Helping You To Help Your Child
Research shows that children whose parents help and encourage them with their learning at home do much better at school. This can be; hearing your child read or at least talk to them about the books they are reading, overseeing their homework, learning the spelling of key vocabulary together, researching topics and generally showing a key interest in what they are studying at school. Other ways you can support is by making sure your child keeps up to date with the daily news. You can support this by encouraging your child to watch the news or to read it every day. Try and find news stories that will connect to their subjects. If you are planning a day out, visit a museum or gallery that will tie in with work you child is doing. This is a good way to add depth and interest to your child’s learning.
Good study skills are best developed from the beginning of Year 7 and do not end at school. It is essential that good learning habits are encouraged at home too, in order that learning is extended beyond the classroom. If these positive study habits are developed early, they are fully embedded by Key Stage 4 and 5 when they become absolutely essential.

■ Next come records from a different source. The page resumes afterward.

-- ==== Sys2Proof/Laws/Ops.lean ====
section
/-! SUPPORT. What each shared operation can do, once. -/

namespace Sys2Proof.Machine

/-! ### `andThen` -/

@[simp] theorem andThen_next (s : State) (f : State → Outcome) : andThen (.next s) f = f s := rfl

theorem andThen_eq_next {o : Outcome} {f : State → Outcome} {t : State} :
    andThen o f = .next t ↔ ∃ u, o = .next u ∧ f u = .next t := by
  cases o <;> simp [andThen]

theorem andThen_assoc (o : Outcome) (f g : State → Outcome) :
    andThen (andThen o f) g = andThen o fun s => andThen (f s) g := by
  cases o <;> rfl

/-! ### States that differ in the buffer and the free values only -/

/-- `t` is `s` but for the buffer, its earlier contents and the count of free values. -/
def SameButBuffer (s t : State) : Prop :=
  t = { s with bp := t.bp, pastBp := t.pastBp, drawn := t.drawn }

theorem SameButBuffer.refl (s : State) : SameButBuffer s s := rfl

theorem SameButBuffer.trans {s t u : State} (h : SameButBuffer s t) (h' : SameButBuffer t u) :
    SameButBuffer s u := by
  unfold SameButBuffer at h h' ⊢
  rw [h] at h'
  exact h'

theorem SameButBuffer.cfg {s t : State} (h : SameButBuffer s t) : t.cfg = s.cfg := by rw [h]
theorem SameButBuffer.ch {s t : State} (h : SameButBuffer s t) : t.ch = s.ch := by rw [h]

theorem SameButBuffer.busy {s t : State} (h : SameButBuffer s t) : t.busy = s.busy := by rw [h]

theorem SameButBuffer.setBp (m : Memory) (s : State) : SameButBuffer s (setBp m s) := rfl

@[simp] theorem setBp_self (s : State) : Machine.setBp s.bp s = s := by
  cases s; simp [Machine.setBp]

/-! ### The earlier contents a transfer can still read -/

/-- From `s` to `t` the buffer's content is not lost to a transfer in flight: nothing was written, or
the content of `s` is among the earlier contents of `t` (20_memory R71). -/
def KeepsHistory (s t : State) : Prop :=
  (t.bp = s.bp ∧ t.pastBp = s.pastBp) ∨ (s.busy = true → ∃ l, t.pastBp = l ++ s.bp :: s.pastBp)

theorem KeepsHistory.same {s t : State} (h : t.bp = s.bp) (h' : t.pastBp = s.pastBp) :
    KeepsHistory s t := .inl ⟨h, h'⟩

theorem KeepsHistory.trans {s t u : State} (hb : t.busy = s.busy) (h : KeepsHistory s t)
    (h' : KeepsHistory t u) : KeepsHistory s u := by
  rcases h' with ⟨h1, h2⟩ | h2
  · rcases h with ⟨h3, h4⟩ | h4
    · exact .inl ⟨h1.trans h3, h2.trans h4⟩
    · exact .inr fun hs => by rw [h2]; exact h4 hs
  · refine .inr fun hs => ?_
    obtain ⟨l, hl⟩ := h2 (hb.trans hs)
    rcases h with ⟨h3, h4⟩ | h4
    · exact ⟨l, by rw [hl, h3, h4]⟩
    · obtain ⟨l', hl'⟩ := h4 hs
      exact ⟨l ++ t.bp :: l', by rw [hl, hl']; simp⟩

theorem KeepsHistory.setBp (m : Memory) (s : State) : KeepsHistory s (Machine.setBp m s) := by
  by_cases hm : m = s.bp
  · subst hm
    rw [setBp_self]
    exact .inl ⟨rfl, rfl⟩
  · exact .inr fun hs => ⟨[], by simp [Machine.setBp, hs, hm]⟩

/-- In a transfer a content that is not there any more is among the earlier ones. -/
theorem KeepsHistory.mem {s t : State} (h : KeepsHistory s t) (hb : s.busy = true)
    (hn : t.bp ≠ s.bp) : s.bp ∈ t.pastBp := by
  rcases h with ⟨h1, -⟩ | h
  · exact absurd h1 hn
  · obtain ⟨l, hl⟩ := h hb
    simp [hl]

/-! ### ENCODE -/

/-- ENCODE in range with enough source bytes answers (40 R111, R112). -/
theorem encodeOp_inRange {off n : Nat} {c : Byte} {bytes : List Byte} {s : State}
    (hr : off + n ≤ s.cfg.cap) (hn : n ≤ bytes.length) :
    encodeOp off c bytes n s
      = .next (if 8 ≤ c.toNat then s else setBp (putBytes s.bp c.toNat off (bytes.take n)) s) := by
  unfold encodeOp
  rw [if_neg (by omega), if_neg (by omega)]
  split <;> rfl

/-- Everything ENCODE can do when it answers. -/
theorem encodeOp_eq_next {off n : Nat} {c : Byte} {bytes : List Byte} {s t : State}
    (h : encodeOp off c bytes n s = .next t) :
    off + n ≤ s.cfg.cap ∧ n ≤ bytes.length ∧
      t = if 8 ≤ c.toNat then s else setBp (putBytes s.bp c.toNat off (bytes.take n)) s := by
  by_cases hr : s.cfg.cap < off + n
  · simp [encodeOp, hr] at h
  · by_cases hn : bytes.length < n
    · simp [encodeOp, hr, hn] at h
    · rw [encodeOp_inRange (by omega) (by omega)] at h
      exact ⟨by omega, by omega, by simpa using h.symm⟩

/-! ### Fills -/

/-- A fill in range answers (40 R112, R114, R115). -/
theorem fillOp_inRange {v : Bool} {off n : Nat} {c : Byte} {s : State}
    (hr : off + n ≤ s.cfg.cap) :
    fillOp v off c n s
      = .next (if 8 ≤ c.toNat then s
          else setBp (fillLanes s.bp c.toNat (8 * off) v (8 * n)) s) := by
  unfold fillOp
  rw [if_neg (by omega)]
  split <;> rfl

/-- Everything a fill can do when it answers. -/
theorem fillOp_eq_next {v : Bool} {off n : Nat} {c : Byte} {s t : State}
    (h : fillOp v off c n s = .next t) :
    off + n ≤ s.cfg.cap ∧
      t = if 8 ≤ c.toNat then s else setBp (fillLanes s.bp c.toNat (8 * off) v (8 * n)) s := by
  by_cases hr : s.cfg.cap < off + n
  · simp [fillOp, hr] at h
  · rw [fillOp_inRange (by omega)] at h
    exact ⟨by omega, by simpa using h.symm⟩

/-! ### Buffers after an operation -/

/-- `m'` is a canonical buffer within `cap` blocks whenever `m` is. -/
def KeepsForm (cap : Nat) (m m' : Memory) : Prop :=
  (m.wf = true → m'.wf = true) ∧
    (Memory.below (8 * cap) m = true → Memory.below (8 * cap) m' = true)

theorem KeepsForm.refl (cap : Nat) (m : Memory) : KeepsForm cap m m := ⟨id, id⟩

theorem KeepsForm.trans {cap : Nat} {m m' m'' : Memory} (h : KeepsForm cap m m')
    (h' : KeepsForm cap m' m'') : KeepsForm cap m m'' :=
  ⟨fun x => h'.1 (h.1 x), fun x => h'.2 (h.2 x)⟩

theorem keepsForm_putBytes {cap : Nat} (m : Memory) (c : Nat) {off : Nat} {bs : List Byte}
    (h : off + bs.length ≤ cap) : KeepsForm cap m (putBytes m c off bs) :=
  ⟨fun x => putBytes_wf x _ _ _, fun x => putBytes_below x _ h⟩

theorem keepsForm_fillLanes {cap : Nat} (m : Memory) (c : Nat) (v : Bool) {off n : Nat}
    (h : off + n ≤ cap) : KeepsForm cap m (fillLanes m c (8 * off) v (8 * n)) :=
  ⟨fun x => fillLanes_wf x _ _ _ _, fun x => fillLanes_below x _ _ (by omega)⟩

/-- ENCODE keeps the buffer's canonical form and range. -/
theorem encodeOp_keepsForm {off n : Nat} {c : Byte} {bytes : List Byte} {s t : State}
    (h : encodeOp off c bytes n s = .next t) : KeepsForm s.cfg.cap s.bp t.bp := by
  obtain ⟨hr, hn, rfl⟩ := encodeOp_eq_next h
  split
  · exact KeepsForm.refl _ _
  · exact keepsForm_putBytes _ _ (by simp; omega)

/-- A fill keeps the buffer's canonical form and range. -/
theorem fillOp_keepsForm {v : Bool} {off n : Nat} {c : Byte} {s t : State}
    (h : fillOp v off c n s = .next t) : KeepsForm s.cfg.cap s.bp t.bp := by
  obtain ⟨hr, rfl⟩ := fillOp_eq_next h
  split
  · exact KeepsForm.refl _ _
  · exact keepsForm_fillLanes _ _ _ hr

theorem encodeOp_sameButBuffer {off n : Nat} {c : Byte} {bytes : List Byte} {s t : State}
    (h : encodeOp off c bytes n s = .next t) : SameButBuffer s t := by
  obtain ⟨-, -, rfl⟩ := encodeOp_eq_next h
  split <;> rfl

theorem fillOp_sameButBuffer {v : Bool} {off n : Nat} {c : Byte} {s t : State}
    (h : fillOp v off c n s = .next t) : SameButBuffer s t := by
  obtain ⟨-, rfl⟩ := fillOp_eq_next h
  split <;> rfl

theorem encodeOp_keepsHistory {off n : Nat} {c : Byte} {bytes : List Byte} {s t : State}
    (h : encodeOp off c bytes n s = .next t) : KeepsHistory s t := by
  obtain ⟨-, -, rfl⟩ := encodeOp_eq_next h
  split
  · exact .same rfl rfl
  · exact KeepsHistory.setBp _ _

theorem fillOp_keepsHistory {v : Bool} {off n : Nat} {c : Byte} {s t : State}
    (h : fillOp v off c n s = .next t) : KeepsHistory s t := by
  obtain ⟨-, rfl⟩ := fillOp_eq_next h
  split
  · exact .same rfl rfl
  · exact KeepsHistory.setBp _ _

/-- Every byte of every channel after ENCODE (40 R116, R117). -/
theorem encodeOp_chanByte {off n : Nat} {c : Byte} {bytes : List Byte} {s t : State}
    (hwf : s.bp.wf = true) (h : encodeOp off c bytes n s = .next t) (c' i : Nat) :
    chanByte t.bp c' i =
      if c.toNat < 8 ∧ c' = c.toNat ∧ off ≤ i ∧ i < off + n then bytes.getD (i - off) 0
      else chanByte s.bp c' i := by
  obtain ⟨hr, hn, rfl⟩ := encodeOp_eq_next h
  by_cases hc : 8 ≤ c.toNat
  · rw [if_pos hc, if_neg (by omega)]
  · rw [if_neg hc, setBp_bp, chanByte_putBytes hwf (by omega), List.length_take, Nat.min_eq_left hn]
    by_cases hh : c' = c.toNat ∧ off ≤ i ∧ i < off + n
    · rw [if_pos hh, if_pos ⟨by omega, hh⟩, List.getD_eq_getElem?_getD,
        List.getElem?_take_of_lt (by omega), ← List.getD_eq_getElem?_getD]
    · rw [if_neg hh, if_neg (fun x => hh x.2)]

/-- Every byte of every channel after a fill (40 R114, R115, R117). -/
theorem fillOp_chanByte {v : Bool} {off n : Nat} {c : Byte} {s t : State}
    (hwf : s.bp.wf = true) (h : fillOp v off c n s = .next t) (c' i : Nat) :
    chanByte t.bp c' i =
      if c.toNat < 8 ∧ c' = c.toNat ∧ off ≤ i ∧ i < off + n then fillByte v
      else chanByte s.bp c' i := by
  obtain ⟨hr, rfl⟩ := fillOp_eq_next h
  by_cases hc : 8 ≤ c.toNat
  · rw [if_pos hc, if_neg (by omega)]
  · rw [if_neg hc, setBp_bp, chanByte_fillLanes hwf (by omega)]
    by_cases hh : c' = c.toNat ∧ off ≤ i ∧ i < off + n
    · rw [if_pos hh, if_pos ⟨by omega, hh⟩]
    · rw [if_neg hh, if_neg (fun x => hh x.2)]

end Sys2Proof.Machine
end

Top tips for helping your child to develop good study skills:
- Remember that challenge is essential for a child to learn- allow them time to ‘puzzle it out’ before offering too much assistance
- Ensure that they take regular breaks, exercise regularly and keep hydrated
- Talk about what they are doing and ask them to explain it to you
- Ensure that your child is well rested and gets plenty of sleep
- Regularly encourage and praise your child
- Create a routine for completing homework e.g. have a rest after school and then complete homework
- Avoid too many distractions e.g. TV/siblings/loud music/mobile phones
Planning family time
Hot tip: Plan the family diary together.
Help your children to manage their time. They need to allow time during the evenings and weekends for homework. How does this fit in with their other activities and family events? Your children have a homework timetable. For year 7 students about one hour a night is scheduled.
A simple but effective system is for students to have a short break when they get home from school, but then to get straight on with homework before doing anything else.
Hot Tip: Use mealtimes to find out about your child’s day.
Research shows that the children of families who eat together do better in exams. Even time in front of the television can provide a stimulus for debate and discussion. Chatting about the day's events helps all of us. We all learn better when we explain things to other people, so by chatting about something the children have done at school you can reinforce learning.
Reading is a fun and enriching experience for many of us. In addition there are strong links between love of reading and academic success. The English faculty and the Library staff work constantly to encourage enjoyment of reading. Students have one reading-related homework per week. Parents can support this by:
- Encouraging your children to enjoy reading for fun
- Have a light touch - don't be judgemental
- Everything counts: sports reports, magazines, websites
- Help them choose books and magazines
- Encourage them to get books from the school library/local libraries
- Encourage them to join the school Reading Group
- Let them see you enjoying reading
- Audio books are a good way of entertaining children in the car
- Talk about books
- Books make great presents.
Hot Tip: Reading the same book as your child enables you to engage in discussion with them.